What needs to be done: Only the lines below starting at the one that contains "(s.setQueue i v).blockCount = s.blockCount := rfl" and ending at the one that contains "(s.setQueue i v).blockRx = s.blockRx := rfl" are to be reproduced, exactly and with both ends kept.

(Stored items from a collection)
/-! ### queues -/

@[simp] theorem setQueue_queue (s : State) (i : Nat) (v : Queue) : (s.setQueue i v).queue i = v := Tbl.get_set_same _ _ _ _
theorem setQueue_queue_other (s : State) {i j : Nat} (v : Queue) (h : j ≠ i) : (s.setQueue i v).queue j = s.queue j :=
  Tbl.get_set_other _ _ _ h
@[simp] theorem setQueue_pending (s : State) (i : Nat) (v : Queue) : (s.setQueue i v).pending = s.pending := rfl
@[simp] theorem setQueue_out (s : State) (i : Nat) (v : Queue) : (s.setQueue i v).out = s.out := rfl
@[simp] theorem setQueue_ident (s : State) (i : Nat) (v : Queue) : (s.setQueue i v).ident = s.ident := rfl
@[simp] theorem setQueue_power (s : State) (i : Nat) (v : Queue) : (s.setQueue i v).power = s.power := rfl
@[simp] theorem setQueue_saved (s : State) (i : Nat) (v : Queue) : (s.setQueue i v).saved = s.saved := rfl
@[simp] theorem setQueue_nv (s : State) (i : Nat) (v : Queue) : (s.setQueue i v).nv = s.nv := rfl
@[simp] theorem setQueue_time (s : State) (i : Nat) (v : Queue) : (s.setQueue i v).time = s.time := rfl
@[simp] theorem setQueue_cal (s : State) (i : Nat) (v : Queue) : (s.setQueue i v).cal = s.cal := rfl
@[simp] theorem setQueue_ports (s : State) (i : Nat) (v : Queue) : (s.setQueue i v).ports = s.ports := rfl
@[simp] theorem setQueue_image (s : State) (i : Nat) (v : Queue) : (s.setQueue i v).image = s.image := rfl
@[simp] theorem setQueue_books (s : State) (i : Nat) (v : Queue) : (s.setQueue i v).books = s.books := rfl
@[simp] theorem setQueue_bookRegs (s : State) (i : Nat) (v : Queue) : (s.setQueue i v).bookRegs = s.bookRegs := rfl
@[simp] theorem setQueue_parts (s : State) (i : Nat) (v : Queue) : (s.setQueue i v).parts = s.parts := rfl
@[simp] theorem setQueue_host (s : State) (i : Nat) (v : Queue) : (s.setQueue i v).host = s.host := rfl
@[simp] theorem setQueue_triggers (s : State) (i : Nat) (v : Queue) : (s.setQueue i v).triggers = s.triggers := rfl
@[simp] theorem setQueue_groups (s : State) (i : Nat) (v : Queue) : (s.setQueue i v).groups = s.groups := rfl
@[simp] theorem setQueue_buckets (s : State) (i : Nat) (v : Queue) : (s.setQueue i v).buckets = s.buckets := rfl
@[simp] theorem setQueue_staging (s : State) (i : Nat) (v : Queue) : (s.setQueue i v).staging = s.staging := rfl
@[simp] theorem setQueue_stack (s : State) (i : Nat) (v : Queue) : (s.setQueue i v).stack = s.stack := rfl
@[simp] theorem setQueue_badUnits (s : State) (i : Nat) (v : Queue) : (s.setQueue i v).badUnits = s.badUnits := rfl
@[simp] theorem setQueue_units (s : State) (i : Nat) (v : Queue) : (s.setQueue i v).units = s.units := rfl
@[simp] theorem setQueue_xfers (s : State) (i : Nat) (v : Queue) : (s.setQueue i v).xfers = s.xfers := rfl
@[simp] theorem setQueue_blockCount (s : State) (i : Nat) (v : Queue) : (s.setQueue i v).blockCount = s.blockCount := rfl
@[simp] theorem setQueue_blockRx (s : State) (i : Nat) (v : Queue) : (s.setQueue i v).blockRx = s.blockRx := rfl
@[simp] theorem setQueue_flows (s : State) (i : Nat) (v : Queue) : (s.setQueue i v).flows = s.flows := rfl
@[simp] theorem setQueue_areas (s : State) (i : Nat) (v : Queue) : (s.setQueue i v).areas = s.areas := rfl
@[simp] theorem setQueue_rings (s : State) (i : Nat) (v : Queue) : (s.setQueue i v).rings = s.rings := rfl
@[simp] theorem setQueue_events (s : State) (i : Nat) (v : Queue) : (s.setQueue i v).events = s.events := rfl
@[simp] theorem setQueue_stats (s : State) (i : Nat) (v : Queue) : (s.setQueue i v).stats = s.stats := rfl
@[simp] theorem setQueue_snaps (s : State) (i : Nat) (v : Queue) : (s.setQueue i v).snaps = s.snaps := rfl
@[simp] theorem setQueue_ctxView (s : State) (i : Nat) (v : Queue) : (s.setQueue i v).ctxView = s.ctxView := rfl
@[simp] theorem setQueue_recSel (s : State) (i : Nat) (v : Queue) : (s.setQueue i v).recSel = s.recSel := rfl
@[simp] theorem setQueue_maint (s : State) (i : Nat) (v : Queue) : (s.setQueue i v).maint = s.maint := rfl
@[simp] theorem setQueue_tap (s : State) (i : Nat) (v : Queue) : (s.setQueue i v).tap = s.tap := rfl
@[simp] theorem setQueue_port_of (s : State) (i j : Nat) (v : Queue) : (s.setQueue i v).port j = s.port j := rfl
@[simp] theorem setQueue_group_of (s : State) (i j : Nat) (v : Queue) : (s.setQueue i v).group j = s.group j := rfl
@[simp] theorem setQueue_bucket_of (s : State) (i j : Nat) (v : Queue) : (s.setQueue i v).bucket j = s.bucket j := rfl
@[simp] theorem setQueue_area_of (s : State) (i j : Nat) (v : Queue) : (s.setQueue i v).area j = s.area j := rfl
@[simp] theorem setQueue_ring_of (s : State) (i j : Nat) (v : Queue) : (s.setQueue i v).ring j = s.ring j := rfl
@[simp] theorem setQueue_book_of (s : State) (i j : Nat) (v : Queue) : (s.setQueue i v).book j = s.book j := rfl
@[simp] theorem setQueue_unit_of (s : State) (i j : Nat) (v : Queue) : (s.setQueue i v).unit j = s.unit j := rfl
@[simp] theorem setQueue_flow_of (s : State) (i j : Nat) (v : Queue) : (s.setQueue i v).flow j = s.flow j := rfl
@[simp] theorem setQueue_snap_of (s : State) (i j : Nat) (v : Queue) : (s.setQueue i v).snap j = s.snap j := rfl

/-! ### buckets -/

@[simp] theorem setBucket_bucket (s : State) (i : Nat) (v : BucketState) : (s.setBucket i v).bucket i = v := Tbl.get_set_same _ _ _ _
theorem setBucket_bucket_other (s : State) {i j : Nat} (v : BucketState) (h : j ≠ i) : (s.setBucket i v).bucket j = s.bucket j :=
  Tbl.get_set_other _ _ _ h
@[simp] theorem setBucket_pending (s : State) (i : Nat) (v : BucketState) : (s.setBucket i v).pending = s.pending := rfl
@[simp] theorem setBucket_out (s : State) (i : Nat) (v : BucketState) : (s.setBucket i v).out = s.out := rfl
@[simp] theorem setBucket_ident (s : State) (i : Nat) (v : BucketState) : (s.setBucket i v).ident = s.ident := rfl
@[simp] theorem setBucket_power (s : State) (i : Nat) (v : BucketState) : (s.setBucket i v).power = s.power := rfl
@[simp] theorem setBucket_saved (s : State) (i : Nat) (v : BucketState) : (s.setBucket i v).saved = s.saved := rfl
@[simp] theorem setBucket_nv (s : State) (i : Nat) (v : BucketState) : (s.setBucket i v).nv = s.nv := rfl
@[simp] theorem setBucket_time (s : State) (i : Nat) (v : BucketState) : (s.setBucket i v).time = s.time := rfl
@[simp] theorem setBucket_cal (s : State) (i : Nat) (v : BucketState) : (s.setBucket i v).cal = s.cal := rfl
@[simp] theorem setBucket_ports (s : State) (i : Nat) (v : BucketState) : (s.setBucket i v).ports = s.ports := rfl
@[simp] theorem setBucket_image (s : State) (i : Nat) (v : BucketState) : (s.setBucket i v).image = s.image := rfl
@[simp] theorem setBucket_books (s : State) (i : Nat) (v : BucketState) : (s.setBucket i v).books = s.books := rfl
@[simp] theorem setBucket_bookRegs (s : State) (i : Nat) (v : BucketState) : (s.setBucket i v).bookRegs = s.bookRegs := rfl
@[simp] theorem setBucket_parts (s : State) (i : Nat) (v : BucketState) : (s.setBucket i v).parts = s.parts := rfl
@[simp] theorem setBucket_host (s : State) (i : Nat) (v : BucketState) : (s.setBucket i v).host = s.host := rfl
@[simp] theorem setBucket_queues (s : State) (i : Nat) (v : BucketState) : (s.setBucket i v).queues = s.queues := rfl
@[simp] theorem setBucket_triggers (s : State) (i : Nat) (v : BucketState) : (s.setBucket i v).triggers = s.triggers := rfl
@[simp] theorem setBucket_groups (s : State) (i : Nat) (v : BucketState) : (s.setBucket i v).groups = s.groups := rfl
@[simp] theorem setBucket_staging (s : State) (i : Nat) (v : BucketState) : (s.setBucket i v).staging = s.staging := rfl
@[simp] theorem setBucket_stack (s : State) (i : Nat) (v : BucketState) : (s.setBucket i v).stack = s.stack := rfl
@[simp] theorem setBucket_badUnits (s : State) (i : Nat) (v : BucketState) : (s.setBucket i v).badUnits = s.badUnits := rfl
@[simp] theorem setBucket_units (s : State) (i : Nat) (v : BucketState) : (s.setBucket i v).units = s.units := rfl
@[simp] theorem setBucket_xfers (s : State) (i : Nat) (v : BucketState) : (s.setBucket i v).xfers = s.xfers := rfl
@[simp] theorem setBucket_blockCount (s : State) (i : Nat) (v : BucketState) : (s.setBucket i v).blockCount = s.blockCount := rfl
@[simp] theorem setBucket_blockRx (s : State) (i : Nat) (v : BucketState) : (s.setBucket i v).blockRx = s.blockRx := rfl
@[simp] theorem setBucket_flows (s : State) (i : Nat) (v : BucketState) : (s.setBucket i v).flows = s.flows := rfl
@[simp] theorem setBucket_areas (s : State) (i : Nat) (v : BucketState) : (s.setBucket i v).areas = s.areas := rfl
@[simp] theorem setBucket_rings (s : State) (i : Nat) (v : BucketState) : (s.setBucket i v).rings = s.rings := rfl
@[simp] theorem setBucket_events (s : State) (i : Nat) (v : BucketState) : (s.setBucket i v).events = s.events := rfl
@[simp] theorem setBucket_stats (s : State) (i : Nat) (v : BucketState) : (s.setBucket i v).stats = s.stats := rfl
@[simp] theorem setBucket_snaps (s : State) (i : Nat) (v : BucketState) : (s.setBucket i v).snaps = s.snaps := rfl
@[simp] theorem setBucket_ctxView (s : State) (i : Nat) (v : BucketState) : (s.setBucket i v).ctxView = s.ctxView := rfl
@[simp] theorem setBucket_recSel (s : State) (i : Nat) (v : BucketState) : (s.setBucket i v).recSel = s.recSel := rfl
@[simp] theorem setBucket_maint (s : State) (i : Nat) (v : BucketState) : (s.setBucket i v).maint = s.maint := rfl
@[simp] theorem setBucket_tap (s : State) (i : Nat) (v : BucketState) : (s.setBucket i v).tap = s.tap := rfl
@[simp] theorem setBucket_port_of (s : State) (i j : Nat) (v : BucketState) : (s.setBucket i v).port j = s.port j := rfl
@[simp] theorem setBucket_group_of (s : State) (i j : Nat) (v : BucketState) : (s.setBucket i v).group j = s.group j := rfl
@[simp] theorem setBucket_queue_of (s : State) (i j : Nat) (v : BucketState) : (s.setBucket i v).queue j = s.queue j := rfl
@[simp] theorem setBucket_area_of (s : State) (i j : Nat) (v : BucketState) : (s.setBucket i v).area j = s.area j := rfl
@[simp] theorem setBucket_ring_of (s : State) (i j : Nat) (v : BucketState) : (s.setBucket i v).ring j = s.ring j := rfl
@[simp] theorem setBucket_book_of (s : State) (i j : Nat) (v : BucketState) : (s.setBucket i v).book j = s.book j := rfl
@[simp] theorem setBucket_unit_of (s : State) (i j : Nat) (v : BucketState) : (s.setBucket i v).unit j = s.unit j := rfl
@[simp] theorem setBucket_flow_of (s : State) (i j : Nat) (v : BucketState) : (s.setBucket i v).flow j = s.flow j := rfl
@[simp] theorem setBucket_snap_of (s : State) (i j : Nat) (v : BucketState) : (s.setBucket i v).snap j = s.snap j := rfl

Answer area:
@[simp] theorem setQueue_blockCount (s : State) (i : Nat) (v : Queue) : (s.setQueue i v).blockCount = s.blockCount := rfl
@[simp] theorem setQueue_blockRx (s : State) (i : Nat) (v : Queue) : (s.setQueue i v).blockRx = s.blockRx := rfl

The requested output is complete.